不過,不是看向人群,而是看向遠方的天空。
「呼!」
一朵巨大的黑雲,佔據了半片天空,發出森森魔焰,朝著三羊山快速的飛來。
這朵黑雲,不是白骨道人白骨筏上充當氣氛組,實則毫無戰力的黑雲,這朵黑雲,氣勢凝實,乃是由真正的魔氣組成。
濃郁的魔焰中,是澎湃不休的法力,
六品以下飛禽妖獸若是經過魔焰上空,頃刻間,就會被魔焰燒成灰盡,全身血肉化為養分。
此刻,滔天魔焰之中,隱隱約約,可以看見數道妖獸的魂魄正在發出哀鳴。
見狀,寧游眉頭微皺。
這是誰家的弟子?好大的牌面,好囂張的出場方式。
而人群中,已經有人發出驚呼,道出了來人的身份。
「殺生觀!」
「殺生觀的真傳弟子,荊陽炎!」
「他怎麼親自來了?!」
「此人好霸道的煞氣,魔焰沖天,好生囂張啊!」
「噓噓噓,小聲點,人家可是殺生觀的真傳,殺生觀乃是魔修中的魔修,殺眾生以養一人,小心過來直接將你宰了,你死了不要緊,不要連累我等!」
「哼,這可是坊市,上面坐著十大魔修,殺生觀的真傳又怎樣,膽敢放肆?!」
人群中有人不屑的冷哼。
而在此人這句話剛說的下一秒,他身邊就空出了一大片。
眾人紛紛駕雲離開,遠離此人。
所有人的目光,都冷冷的盯著此人。
魔道中,也有蠢貨啊!
就這種腦子,怎麼修到月輪的?莫不是修的是智障大道吧?
眾人心中紛紛揣測。
十大魔修又如何?豈能抵的過殺生觀的魔焰?
而黑雲之上,荊陽炎似乎也听到了此人的話,目光如電,冷冷的看了過來。
這人心中一顫,感覺像是被 虎盯上了,身形忍不住顫抖,最後承受不住,灰 的離開了。
而趁著這個功夫,寧游也悄悄打量了一番荊陽炎。
此人一身白袍,面如冠玉,腰間佩玉,長發用一根青玉簪扎起,整個人飄逸瀟灑,有種翩翩公子的氣質。
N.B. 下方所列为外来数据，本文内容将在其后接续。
-- ==== Sys2Proof/Certificates/Slice0/Obligations.lean ====
section
/-! DEFINITION. The statements. Each says what a rule of the spec says of an instruction, an event or the machine, in the terms of
Sys2Proof/Safety.lean. -/

open Sys2Proof Sys2Proof.Machine

/-! ## Scalar arithmetic (05 R114 to R120) -/

/-- A word as a shift distance: its low six bits (05 R114). -/
def Claims.shift (b : Word) : Nat := b.toNat % 64

/-- An integer as a 64-bit pattern, wrapped (05 R114). -/
def Claims.wrapped (x : Int) : Word := BitVec.ofInt 64 x

/-- 1 or 0. -/
def Claims.flag (p : Prop) [Decidable p] : Word := if p then 1 else 0

open Claims

/-- 05 R114: sums, differences, products and high halves, in integers. -/
def Obligations.ScalarSums : Prop := ∀ (s : State) (b a d : BitVec 6),
  Computes (.add b a d) s [a, b] d (wrapped ((s.rs a).toNat + (s.rs b).toNat)) s.after ∧
  Computes (.sub b a d) s [a, b] d (wrapped ((s.rs a).toNat - (s.rs b).toNat)) s.after ∧
  Computes (.mul b a d) s [a, b] d (wrapped ((s.rs a).toInt * (s.rs b).toInt)) s.after ∧
  Computes (.mulh b a d) s [a, b] d (wrapped ((s.rs a).toInt * (s.rs b).toInt / 2 ^ 64)) s.after ∧
  Computes (.mulhu b a d) s [a, b] d (wrapped ((s.rs a).toNat * (s.rs b).toNat / 2 ^ 64)) s.after

/-- 05 R115: division truncates toward zero and never traps; by zero the quotient is all ones and the remainder the dividend; the one
overflow gives the dividend and zero. -/
def Obligations.ScalarDivision : Prop := ∀ (s : State) (b a d : BitVec 6),
  let x := s.rs a
  let y := s.rs b
  Computes (.div b a d) s [a, b] d (if y = 0 then BitVec.allOnes 64
    else if x.toInt = -(2 ^ 63) ∧ y.toInt = -1 then x else wrapped (x.toInt.tdiv y.toInt)) s.after ∧
  Computes (.rem b a d) s [a, b] d (if y = 0 then x
    else if x.toInt = -(2 ^ 63) ∧ y.toInt = -1 then 0 else wrapped (x.toInt - x.toInt.tdiv y.toInt * y.toInt)) s.after ∧
  Computes (.divu b a d) s [a, b] d (if y = 0 then BitVec.allOnes 64 else wrapped (x.toNat / y.toNat)) s.after ∧
  Computes (.remu b a d) s [a, b] d (if y = 0 then x else wrapped (x.toNat - x.toNat / y.toNat * y.toNat)) s.after

/-- 05 R114: bitwise operations and shifts; a shift uses the low six bits of its distance alone. -/
def Claims.ScalarBitwise : Prop := ∀ (s : State) (b a d : BitVec 6),
  let x := s.rs a
  let y := s.rs b
  Computes (.and b a d) s [a, b] d (BitVec.ofNat 64 (x.toNat &&& y.toNat)) s.after ∧
  Computes (.or b a d) s [a, b] d (BitVec.ofNat 64 (x.toNat ||| y.toNat)) s.after ∧
  Computes (.xor b a d) s [a, b] d (BitVec.ofNat 64 (x.toNat ^^^ y.toNat)) s.after ∧
  Computes (.andn b a d) s [a, b] d (BitVec.ofNat 64 (x.toNat &&& (2 ^ 64 - 1 - y.toNat))) s.after ∧
  Computes (.shl b a d) s [a, b] d (wrapped (x.toNat * 2 ^ shift y)) s.after ∧
  Computes (.shr b a d) s [a, b] d (wrapped (x.toNat / 2 ^ shift y)) s.after ∧
  Computes (.sra b a d) s [a, b] d (wrapped (x.toInt / 2 ^ shift y)) s.after

/-- 05 R114: minima, maxima and comparisons, signed and unsigned. -/
def Claims.ScalarOrder : Prop := ∀ (s : State) (b a d : BitVec 6),
  let x := s.rs a
  let y := s.rs b
  Computes (.min b a d) s [a, b] d (wrapped (min x.toInt y.toInt)) s.after ∧
  Computes (.minu b a d) s [a, b] d (wrapped (min x.toNat y.toNat)) s.after ∧
  Computes (.max b a d) s [a, b] d (wrapped (max x.toInt y.toInt)) s.after ∧
  Computes (.maxu b a d) s [a, b] d (wrapped (max x.toNat y.toNat)) s.after ∧
  Computes (.slt b a d) s [a, b] d (flag (x.toInt < y.toInt)) s.after ∧
  Computes (.sltu b a d) s [a, b] d (flag (x.toNat < y.toNat)) s.after ∧
  Computes (.seq b a d) s [a, b] d (flag (x = y)) s.after

/-- 05 R114: the bitwise instructions and shifts, and the minima, maxima and comparisons. -/
def Obligations.ScalarBitwiseAndOrder : Prop := Claims.ScalarBitwise ∧ Claims.ScalarOrder

/-- 05 R114: counts of leading zeros, trailing zeros and ones: n leading zeros are 2^(63-n) <= x < 2^(64-n), n trailing ones the
greatest power of two that divides x; both are 64 for zero. -/
def Claims.ScalarCounts : Prop := ∀ (s : State) (a d : BitVec 6),
  let x := (s.rs a).toNat
  (∃ n : Nat, Computes (.clz a d) s [a] d (BitVec.ofNat 64 n) s.after ∧
    ((x = 0 ∧ n = 64) ∨ (n < 64 ∧ 2 ^ (63 - n) ≤ x ∧ x < 2 ^ (64 - n)))) ∧
  (∃ n : Nat, Computes (.ctz a d) s [a] d (BitVec.ofNat 64 n) s.after ∧
    ((x = 0 ∧ n = 64) ∨ (n < 64 ∧ x % 2 ^ n = 0 ∧ x / 2 ^ n % 2 = 1))) ∧
  Computes (.popc a d) s [a] d (BitVec.ofNat 64 ((List.range 64).map fun i => x / 2 ^ i % 2).sum) s.after

/-- 05 R116: bit fields. The field starts at the low six bits of b and is bits [14:8] of b long, at most to bit 63. -/
def Claims.ScalarBitFields : Prop := ∀ (s : State) (b a d : BitVec 6),
  let p := (s.rs b).toNat % 64
  let n := min ((s.rs b).toNat / 256 % 128) (64 - p)
  Computes (.bfx b a d) s [a, b] d (BitVec.ofNat 64 ((s.rs a).toNat / 2 ^ p % 2 ^ n)) s.after ∧
  ∃ v : Word, Computes (.bfi b a d) s [d, a, b] d v s.after ∧
    (∀ i, i < 64 → v.getLsbD i = if p ≤ i ∧ i < p + n then (s.rs a).getLsbD (i - p) else (s.rs d).getLsbD i) ∧
    decodeScalar 0x3630A201#32 = .ok (.bfx 6 5 4)

/-- 05 R114, R116: the counts of bits, and the bit fields. -/
def Obligations.ScalarCountsAndFields : Prop := Claims.ScalarCounts ∧ Claims.ScalarBitFields

/-- 05 R117, R118: immediates, sign-extended from 13 bits, and the upper immediates of 19 bits; a shift word with a bit set above its
distance decodes to no instruction, so that it is ILLEGAL (03 R61). -/
def Obligations.ScalarImmediates : Prop := ∀ (s : State) (e : BitVec 13) (h : BitVec 6) (u : BitVec 19) (a d : BitVec 6),
  let x := s.rs a
  let i := wrapped e.toInt
  Computes (.addi e a d) s [a] d (wrapped (x.toInt + e.toInt)) s.after ∧
  Computes (.andi e a d) s [a] d (x &&& i) s.after ∧
  Computes (.ori e a d) s [a] d (x ||| i) s.after ∧
  Computes (.xori e a d) s [a] d (x ^^^ i) s.after ∧
  Computes (.shli h a d) s [a] d (wrapped (x.toNat * 2 ^ h.toNat)) s.after ∧
  Computes (.shri h a d) s [a] d (wrapped (x.toNat / 2 ^ h.toNat)) s.after ∧
  Computes (.srai h a d) s [a] d (wrapped (x.toInt / 2 ^ h.toNat)) s.after ∧
  Computes (.slti e a d) s [a] d (flag (x.toInt < e.toInt)) s.after ∧
  Computes (.sltiu e a d) s [a] d (flag (x.toNat < i.toNat)) s.after ∧
  Computes (.lui u d) s [] d (wrapped (u.toInt * 8192)) s.after ∧
  Computes (.pcaddi u d) s [] d (wrapped ((s.grp s.me).pc.toNat + u.toInt * 8192)) s.after ∧
  (∀ w : BitVec 32, w.toNat % 128 = 6 ∨ w.toNat % 128 = 7 ∨ w.toNat % 128 = 8 → w.toNat / 2 ^ 25 ≠ 0 → ∀ j, decodeScalar w ≠ .ok j)

/-- 05 R119: branches move the PC alone: by four times the offset where the comparison holds, else to the next word. -/
def Claims.ScalarBranches : Prop := ∀ (s : State) (i : BitVec 13) (b a : BitVec 6),
  let x := s.rs a
  let y := s.rs b
  let dest (c : Prop) [Decidable c] : Word := if c then wrapped ((s.grp s.me).pc.toNat + 4 * i.toInt) else s.after
  Moves (.beq i b a) s [a, b] (dest (x = y)) ∧
  Moves (.bne i b a) s [a, b] (dest (x ≠ y)) ∧
  Moves (.blt i b a) s [a, b] (dest (x.toInt < y.toInt)) ∧
  Moves (.bge i b a) s [a, b] (dest (x.toInt ≥ y.toInt)) ∧
  Moves (.bltu i b a) s [a, b] (dest (x.toNat < y.toNat)) ∧
  Moves (.bgeu i b a) s [a, b] (dest (x.toNat ≥ y.toNat))

/-- 05 R120: jumps write the address of the next word, also where the destination is the register that gives the target; a poisoned
target sets PADDR (04 R99). -/
def Claims.ScalarJumps : Prop := ∀ (s : State) (i : BitVec 19) (e : BitVec 13) (a d : BitVec 6),
  Computes (.jal i d) s [] d s.after (wrapped ((s.grp s.me).pc.toNat + 4 * i.toInt)) ∧
  ((wrapped ((s.rs a).toNat + e.toInt)).toNat % 4 = 0 →
    ComputesAt (.jalr e a d) s [a] [] d s.after (wrapped ((s.rs a).toNat + e.toInt)))

/-- 05 R119, R120: the branches, and the jumps with their links. -/
def Obligations.ScalarControlFlow : Prop := Claims.ScalarBranches ∧ Claims.ScalarJumps

/-! ## Scalar memory instructions (05 R121 to R124, 10 R248, R253) -/

/-- The stream whose step it is. -/
def Claims.own (s : State) : Group := s.grp s.me

/-- An access of `n` bytes at `va` by the scalar stream goes through at `y`, of this device, with nothing to wait for: translated, with
a free operand-log entry, nothing to wait for at its home, no reduction of its own before it. -/
def Claims.Reaching (s : State) (va : Word) (n : Nat) (k : AccKind) (y : Xlat) : Prop :=
  va.toNat % n = 0 ∧ va.toNat < 2 ^ 52 ∧ s.xlate (s.whoIs s.me (own s).kernel) va.toNat k = .ok y ∧ y.remote = false ∧
    s.holdsOp s.me y 1 = false ∧ s.behindReduce s.me y n = false ∧ (own s).freeLog.isSome

/-- A value of `n` bytes, sign- or zero-extended to a register. -/
def Claims.extended (sx : BitVec 1) (n v : Nat) : Word := if sx = 1#1 then wrapped (sext v (8 * n)) else BitVec.ofNat 64 v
但眼神,卻冰冷無雙,背後更是魔雲滾滾,黑焰滔天,透著強烈的反差。
「七十年法力!」
寧游目光一凝。
此人好深厚的法力。
而荊陽炎掃視一圈,目光突然盯住了人群的一人。
鄧光霽!
鄧光霽現在扮演的,正是殺生觀的五雷道人。
感受著那如雷似電的目光,鄧光霽心中一凜,不敢有任何的怠慢,趕緊飛至荊陽炎身邊,拜行大禮,口中恭敬的喊道︰「大師兄!」
「哼!」
「無我號令,竟然敢先一步入三羊山!」
荊陽炎開口,語氣中有著森森的冷意。
不等鄧光霽作答,荊陽炎身後的滾滾魔焰中,就伸出一條黑色的火焰長鞭,鞭子長約一丈,火星四濺。
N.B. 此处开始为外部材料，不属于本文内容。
-- ==== Sys2Proof/Tests/Slice0.lean ====
section
/-! SUPPORT. Tests: words that the spec writes out, terms that the well-formedness check refuses, single steps with results worked out
from the spec, and for every statement with hypotheses a state and operands that meet them. -/

open Sys2Proof Sys2Proof.Machine

namespace Sys2Proof.Tests

/-! ## Words written out in the spec -/

-- 03 R58, R62, R63 and the worked words of 05, 08, 10, 15, 17
theorem test_decode_scalar_arithmetic :
    decodeScalar 0x0238C281#32 = .ok (.sub 7 6 5) ∧ decodeScalar 0x00200182#32 = .ok (.addi 4 0 3) ∧
    decodeScalar 0x00288201#32 = .ok (.add 5 4 4) ∧ decodeScalar 0xFFF86182#32 = .ok (.addi 0x1FFF 3 3) ∧
    decodeScalar 0x3630A201#32 = .ok (.bfx 6 5 4) := by decide

theorem test_decode_scalar_control :
    decodeScalar 0xFFE80191#32 = .ok (.bne 0x1FFD 0 3) ∧ decodeScalar 0x00028320#32 = .ok (.clause 0x14 6) ∧
    decodeScalar 0x00000045#32 = .ok .exit ∧ decodeScalar 0x00000046#32 = .ok .nop ∧ decodeScalar 0x00000041#32 = .ok .xret := by decide

theorem test_decode_scalar_memory :
    decodeScalar 0x00182118#32 = .ok (.ld 0 0 0 3 1 2) ∧ decodeScalar 0x01182219#32 = .ok (.st 1 0 3 1 4) ∧
    decodeScalar 0x0038C21C#32 = .ok (.amo 0 0 0 0 7 6 4) ∧ decodeScalar 0x00028038#32 = .ok (.fence 2 4) := by decide

theorem test_decode_try_and_registers :
    decodeScalar 0x0000C4B4#32 = .ok (.tryStart 6 9) ∧ decodeScalar 0x00000535#32 = .ok (.commit 10) ∧
    decodeScalar 0x0000E036#32 = .ok (.abort 7) ∧ decodeScalar 0x008282C2#32 = .ok (.getc 0x414 5) ∧
    decodeScalar 0x2040C043#32 = .ok (.setc 0x408 6) := by decide

theorem test_decode_barriers_and_tokens :
    decodeScalar 0x0008C2A5#32 = .ok (.arrive 1 6 5) ∧ decodeScalar 0x0038C024#32 = .ok (.binit 0 7 6 0) ∧
    decodeScalar 0x0018C227#32 = .ok (.waitph 1 1 6 4) ∧ decodeScalar 0x0010C227#32 = .ok (.waitph 1 0 6 4) ∧
    decodeScalar 0x0030A22C#32 = .ok (.tlend 0 6 5 4) ∧ decodeScalar 0x0000A22D#32 = .ok (.tret 0 5 4) := by decide

theorem test_decode_press : decodeScalar 0x00000054#32 = .ok .mwake := by decide

/-- A lane word from its three 32-bit words, word 0 first (03 R65). -/
def lane3 (a b c : Nat) : BitVec 96 := BitVec.ofNat 96 (a + 2 ^ 32 * b + 2 ^ 64 * c)

theorem test_decode_lane_arithmetic :
    decodeLane (lane3 0x04048001 0x04010002 0) = .ok (.vadd ⟨8, 9, 0, 0, 0, 0, 1, 0, 0, 1, 0, 2, 0⟩) ∧
    decodeLane (lane3 0x04850006 0x08010000 3) = .ok (.vdiv ⟨9, 10, 0, 0, 0, 0, 2, 0, 0, 1, 0, 0, 3⟩) ∧
    decodeLane (lane3 0x0404800A 0x00010000 0) = .ok (.vabs ⟨8, 9, 0, 0, 0, 0, 0, 0, 0, 1, 0, 0, 0⟩) ∧
    decodeLane (lane3 0x04828083 0x00010000 0) = .ok (.vredsc ⟨9, 5, 0, 0, 0, 0, 0, 0, 0, 1, 0, 0, 0⟩) := by decide

theorem test_decode_lane_predicates :
    decodeLane (lane3 0x04008018 0x28010000 0) = .ok (.vcmp ⟨8, 1, 0, 0, 0, 2, 2, 0, 0, 1, 0, 0, 0⟩) ∧
    decodeLane (lane3 0x00830082 0 0) = .ok (.vvote ⟨1, 6, 0, 0, 0, 0, 0, 0, 0, 0, 0, 0, 0⟩) := by decide

theorem test_decode_lane_float_and_memory :
    decodeLane (lane3 0x04080052 0x040A0004 0) = .ok (.vpackbs ⟨8, 16, 0, 0, 0, 0, 1, 0, 0, 10, 0, 4, 0⟩) ∧
    decodeLane (lane3 0x01860100 0x26000005 0x40) = .ok (.vld ⟨3, 12, 0, 0, 0, 2, 1, 2, 0, 0, 0, 5, 0x40⟩) ∧
    decodeLane (lane3 0x0185010C 0x04000002 0x40) = .ok (.varrive ⟨3, 10, 0, 0, 0, 0, 1, 0, 0, 0, 0, 2, 0x40⟩) := by decide

-- 10 R262: the microprogram that the spec writes out, in order
theorem test_decode_micro :
    [0x10000003#32, 0x20000000#32, 0x22000001#32, 0x62021003#32, 0x30400001#32, 0xC0000000#32, 0xB0000000#32, 0xD0000000#32].map decodeMicro =
      [.nrow 3, .nld 0 0 0, .nld 1 0 1, .nmacImm 1 0 4 0 3, .nst 1 0 1, .nsync, .nloop 0, .nend].map .ok := by decide

-- 03 R61, R71, R77: an all-zero word is an instruction of no stream
theorem test_decode_zero : decodeScalar 0#32 = .error .unassigned ∧ (decodeLane 0#96).toOption = none ∧ (decodeMicro 0#32).toOption = none := by
  decide

/-! ## Well-formedness -/

/-- A lane instruction's fields with the parts that the tests vary. -/
def word (ty : BitVec 4) (sub : BitVec 4 := 0) (md : BitVec 4 := 0) (kind : BitVec 2 := 0) (imm : BitVec 32 := 0) (vc : BitVec 8 := 0)
    (vb : BitVec 8 := 0) (vd : BitVec 8 := 16) (va : BitVec 8 := 8) : LaneWord :=
  { va, vd, gneg := 0, guard := 0, u := 0, sub, kind, hint := 0, md, ty, vc, vb, imm }

/-- Every instruction of a list is refused. -/
def refused (l : List Instr) : Bool := l.all fun i => !WellFormed i

/-- Every instruction of a list is accepted. -/
def accepted (l : List Instr) : Bool := l.all WellFormed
鄧光霽見到這火焰長鞭,心中一跳,可卻不敢有任何的反抗。
「啪!」
長鞭如雷,狠狠的抽打在鄧光霽的背上,這火焰長鞭,不知是何秘法形成,不僅抽打在肉身上,還隱約有虛幻的鞭影,抽在了鄧光霽的陰神上。
「嗯……」
鄧光霽口中發出痛苦的悶哼,但卻沒有反抗,硬生生的受了這一擊。
「退下吧,此次秘境,你直接退出!」
荊陽炎收回長鞭,冷冷的看著一眼鄧光霽,直接命令道。
「是,大師兄!」
鄧光霽低頭,恭敬的回應,隨後靜靜的站立在荊陽炎,不再有任何動作。
不是他窩囊,而是他深深知道的,荊陽炎的實力,有多恐怖,性格有多霸道。
這一鞭,只是疼,並沒有多大傷害。
只是為了彰顯荊陽炎的地位。
若是他反抗的話,那就是不死不休的局面了。
殺生觀的真傳弟子,那是尸山血海里殺出來的,戰力爆表,絕不可輕視。
而鄧光霽,只有二十年的法力,萬萬不可能是荊陽炎的對手。
為此,他只能忍。
身為如意樓的弟子,這些都是小意思了。
他周天境,扮演乞丐的時候,比這個慘多了,差點被抓去賣。
區區一鞭,算不了什麼。
「任你再強,又豈能看穿我如意樓的扮演秘法?」
心中如此想著,他心情頓時寬慰了許多。
不過轉瞬間,他又有些驚疑。
「荊陽炎雖然性格霸道,可卻不是一個吝嗇的人,秘境有十個名額,為何不見殺生觀其他弟子?」
「而且,我記得他法力似乎已經超過了八十年吧,為何現在只有七十五年?!」
小星河海秘境有限制,八十年以上法力的月輪境修士,是不允許進入的,以免有人偷雞,趁機在秘境里突破日相,布下法陣,盜走秘境。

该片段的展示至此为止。